TASK ITEM: Working from the top of the records below, reproduce each line exactly, ending once you have written the line containing "goes on. -/".

RAW DATA:
------------------------------

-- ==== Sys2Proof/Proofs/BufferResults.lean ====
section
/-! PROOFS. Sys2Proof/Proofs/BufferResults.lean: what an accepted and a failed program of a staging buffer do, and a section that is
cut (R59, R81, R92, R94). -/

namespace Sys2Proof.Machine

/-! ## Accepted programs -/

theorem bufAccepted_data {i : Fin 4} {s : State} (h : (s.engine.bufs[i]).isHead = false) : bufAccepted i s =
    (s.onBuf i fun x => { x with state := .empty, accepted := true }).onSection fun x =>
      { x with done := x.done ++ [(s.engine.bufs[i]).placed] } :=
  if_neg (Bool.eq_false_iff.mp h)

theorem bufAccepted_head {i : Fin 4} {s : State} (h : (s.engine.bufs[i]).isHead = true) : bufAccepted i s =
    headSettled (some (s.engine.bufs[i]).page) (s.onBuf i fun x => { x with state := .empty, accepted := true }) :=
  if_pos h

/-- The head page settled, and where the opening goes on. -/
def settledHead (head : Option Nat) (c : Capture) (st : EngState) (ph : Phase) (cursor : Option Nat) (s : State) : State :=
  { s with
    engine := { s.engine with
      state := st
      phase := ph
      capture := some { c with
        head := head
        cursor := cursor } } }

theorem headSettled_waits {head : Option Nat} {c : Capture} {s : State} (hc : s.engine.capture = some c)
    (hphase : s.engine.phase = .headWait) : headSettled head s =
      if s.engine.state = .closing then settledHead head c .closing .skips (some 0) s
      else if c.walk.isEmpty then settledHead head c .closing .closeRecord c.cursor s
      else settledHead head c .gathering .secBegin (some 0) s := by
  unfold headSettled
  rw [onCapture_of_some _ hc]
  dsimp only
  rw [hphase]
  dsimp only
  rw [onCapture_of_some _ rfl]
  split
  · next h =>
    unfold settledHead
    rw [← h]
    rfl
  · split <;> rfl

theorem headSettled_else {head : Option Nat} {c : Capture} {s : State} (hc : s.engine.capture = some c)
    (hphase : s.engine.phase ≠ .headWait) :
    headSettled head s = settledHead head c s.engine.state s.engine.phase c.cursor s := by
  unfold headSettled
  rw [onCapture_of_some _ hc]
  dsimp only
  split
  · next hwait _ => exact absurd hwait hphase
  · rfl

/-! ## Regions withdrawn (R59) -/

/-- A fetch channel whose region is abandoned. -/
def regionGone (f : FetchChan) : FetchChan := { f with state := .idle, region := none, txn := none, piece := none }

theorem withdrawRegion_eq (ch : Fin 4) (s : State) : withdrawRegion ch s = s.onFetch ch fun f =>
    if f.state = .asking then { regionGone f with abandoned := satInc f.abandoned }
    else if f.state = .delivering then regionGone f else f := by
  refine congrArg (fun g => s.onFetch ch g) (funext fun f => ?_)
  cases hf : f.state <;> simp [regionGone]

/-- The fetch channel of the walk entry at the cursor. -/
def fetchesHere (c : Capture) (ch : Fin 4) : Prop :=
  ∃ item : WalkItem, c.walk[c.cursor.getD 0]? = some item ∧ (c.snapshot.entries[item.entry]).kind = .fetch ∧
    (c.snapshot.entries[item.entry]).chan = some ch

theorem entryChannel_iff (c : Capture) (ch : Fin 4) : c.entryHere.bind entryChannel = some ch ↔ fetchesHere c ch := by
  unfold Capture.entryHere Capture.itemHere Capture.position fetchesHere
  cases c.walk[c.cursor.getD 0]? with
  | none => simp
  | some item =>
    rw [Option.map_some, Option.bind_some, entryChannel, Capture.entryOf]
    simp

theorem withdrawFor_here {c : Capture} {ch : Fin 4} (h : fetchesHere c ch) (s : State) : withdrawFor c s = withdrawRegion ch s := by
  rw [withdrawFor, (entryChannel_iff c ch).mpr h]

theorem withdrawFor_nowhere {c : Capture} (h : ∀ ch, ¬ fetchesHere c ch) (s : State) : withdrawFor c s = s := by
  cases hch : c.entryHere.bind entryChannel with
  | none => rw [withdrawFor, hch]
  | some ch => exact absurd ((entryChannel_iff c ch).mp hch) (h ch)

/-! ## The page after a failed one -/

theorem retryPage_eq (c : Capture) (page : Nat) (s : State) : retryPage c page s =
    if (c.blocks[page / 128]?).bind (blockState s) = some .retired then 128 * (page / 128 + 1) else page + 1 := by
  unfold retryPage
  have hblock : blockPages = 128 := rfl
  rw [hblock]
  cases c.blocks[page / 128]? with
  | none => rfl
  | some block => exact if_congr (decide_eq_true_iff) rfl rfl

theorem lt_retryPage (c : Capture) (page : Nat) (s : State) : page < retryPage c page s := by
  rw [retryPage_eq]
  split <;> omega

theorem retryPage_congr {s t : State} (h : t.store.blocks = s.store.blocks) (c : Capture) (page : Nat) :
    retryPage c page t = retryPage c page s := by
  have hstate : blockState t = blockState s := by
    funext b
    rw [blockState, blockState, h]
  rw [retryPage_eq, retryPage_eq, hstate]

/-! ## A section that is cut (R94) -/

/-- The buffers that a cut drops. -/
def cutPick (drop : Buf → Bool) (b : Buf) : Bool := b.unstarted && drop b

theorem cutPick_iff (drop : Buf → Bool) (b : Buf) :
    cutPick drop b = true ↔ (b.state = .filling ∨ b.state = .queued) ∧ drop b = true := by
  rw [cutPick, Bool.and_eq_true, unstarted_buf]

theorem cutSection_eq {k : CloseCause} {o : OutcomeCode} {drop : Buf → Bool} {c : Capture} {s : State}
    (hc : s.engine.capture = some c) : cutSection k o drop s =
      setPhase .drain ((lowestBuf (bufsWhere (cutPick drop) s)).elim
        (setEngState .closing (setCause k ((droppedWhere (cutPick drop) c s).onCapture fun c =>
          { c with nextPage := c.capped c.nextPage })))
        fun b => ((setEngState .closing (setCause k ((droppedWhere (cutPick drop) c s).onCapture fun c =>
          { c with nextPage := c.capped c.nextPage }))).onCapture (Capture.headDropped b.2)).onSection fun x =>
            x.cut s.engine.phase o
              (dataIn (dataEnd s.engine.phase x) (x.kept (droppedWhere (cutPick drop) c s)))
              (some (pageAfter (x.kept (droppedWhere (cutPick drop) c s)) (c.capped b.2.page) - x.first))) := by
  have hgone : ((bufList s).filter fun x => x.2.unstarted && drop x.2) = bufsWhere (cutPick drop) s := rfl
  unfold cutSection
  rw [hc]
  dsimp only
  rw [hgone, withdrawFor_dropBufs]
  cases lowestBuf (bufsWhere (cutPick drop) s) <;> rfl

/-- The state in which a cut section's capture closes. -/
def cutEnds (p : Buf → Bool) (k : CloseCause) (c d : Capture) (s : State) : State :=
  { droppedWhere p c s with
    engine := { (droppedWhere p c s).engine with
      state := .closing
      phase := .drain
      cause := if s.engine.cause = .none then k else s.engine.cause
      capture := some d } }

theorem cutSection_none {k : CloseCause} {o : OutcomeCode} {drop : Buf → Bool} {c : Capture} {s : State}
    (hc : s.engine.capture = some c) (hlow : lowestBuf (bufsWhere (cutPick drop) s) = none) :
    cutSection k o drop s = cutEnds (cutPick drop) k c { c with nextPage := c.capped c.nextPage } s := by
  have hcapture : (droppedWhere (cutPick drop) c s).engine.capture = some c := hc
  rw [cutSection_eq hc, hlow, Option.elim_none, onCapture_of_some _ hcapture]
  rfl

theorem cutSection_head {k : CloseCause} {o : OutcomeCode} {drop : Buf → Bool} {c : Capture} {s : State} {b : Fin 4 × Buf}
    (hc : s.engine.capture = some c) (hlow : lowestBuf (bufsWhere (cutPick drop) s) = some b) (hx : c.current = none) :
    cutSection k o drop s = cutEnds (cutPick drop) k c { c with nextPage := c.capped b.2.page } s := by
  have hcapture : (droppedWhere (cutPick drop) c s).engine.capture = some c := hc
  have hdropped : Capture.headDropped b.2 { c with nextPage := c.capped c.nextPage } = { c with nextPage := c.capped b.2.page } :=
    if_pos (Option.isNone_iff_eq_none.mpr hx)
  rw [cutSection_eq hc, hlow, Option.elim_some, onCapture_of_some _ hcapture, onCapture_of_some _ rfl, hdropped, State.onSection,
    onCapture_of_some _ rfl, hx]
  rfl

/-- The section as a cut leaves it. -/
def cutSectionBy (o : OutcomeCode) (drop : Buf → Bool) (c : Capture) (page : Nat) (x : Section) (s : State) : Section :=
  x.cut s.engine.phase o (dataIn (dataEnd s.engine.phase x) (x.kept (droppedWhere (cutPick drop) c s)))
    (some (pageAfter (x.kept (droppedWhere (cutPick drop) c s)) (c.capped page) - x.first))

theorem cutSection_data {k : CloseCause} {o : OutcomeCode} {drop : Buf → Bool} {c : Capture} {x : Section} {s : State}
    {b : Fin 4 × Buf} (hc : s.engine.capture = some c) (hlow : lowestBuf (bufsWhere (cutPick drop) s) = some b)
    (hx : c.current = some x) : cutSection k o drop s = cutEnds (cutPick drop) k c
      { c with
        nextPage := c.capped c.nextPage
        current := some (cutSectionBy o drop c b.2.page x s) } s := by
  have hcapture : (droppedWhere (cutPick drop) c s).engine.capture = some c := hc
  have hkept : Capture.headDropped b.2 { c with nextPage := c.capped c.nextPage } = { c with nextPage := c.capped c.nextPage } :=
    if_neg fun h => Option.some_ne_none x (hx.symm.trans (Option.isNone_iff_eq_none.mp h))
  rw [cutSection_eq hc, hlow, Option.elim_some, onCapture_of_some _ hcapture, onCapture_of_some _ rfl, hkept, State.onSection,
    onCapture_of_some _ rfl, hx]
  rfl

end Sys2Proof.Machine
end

------------------------------

RESULT OF THE TASK:
-- ==== Sys2Proof/Proofs/BufferResults.lean ====
section
/-! PROOFS. Sys2Proof/Proofs/BufferResults.lean: what an accepted and a failed program of a staging buffer do, and a section that is
cut (R59, R81, R92, R94). -/

namespace Sys2Proof.Machine

/-! ## Accepted programs -/

theorem bufAccepted_data {i : Fin 4} {s : State} (h : (s.engine.bufs[i]).isHead = false) : bufAccepted i s =
    (s.onBuf i fun x => { x with state := .empty, accepted := true }).onSection fun x =>
      { x with done := x.done ++ [(s.engine.bufs[i]).placed] } :=
  if_neg (Bool.eq_false_iff.mp h)

theorem bufAccepted_head {i : Fin 4} {s : State} (h : (s.engine.bufs[i]).isHead = true) : bufAccepted i s =
    headSettled (some (s.engine.bufs[i]).page) (s.onBuf i fun x => { x with state := .empty, accepted := true }) :=
  if_pos h

/-- The head page settled, and where the opening goes on. -/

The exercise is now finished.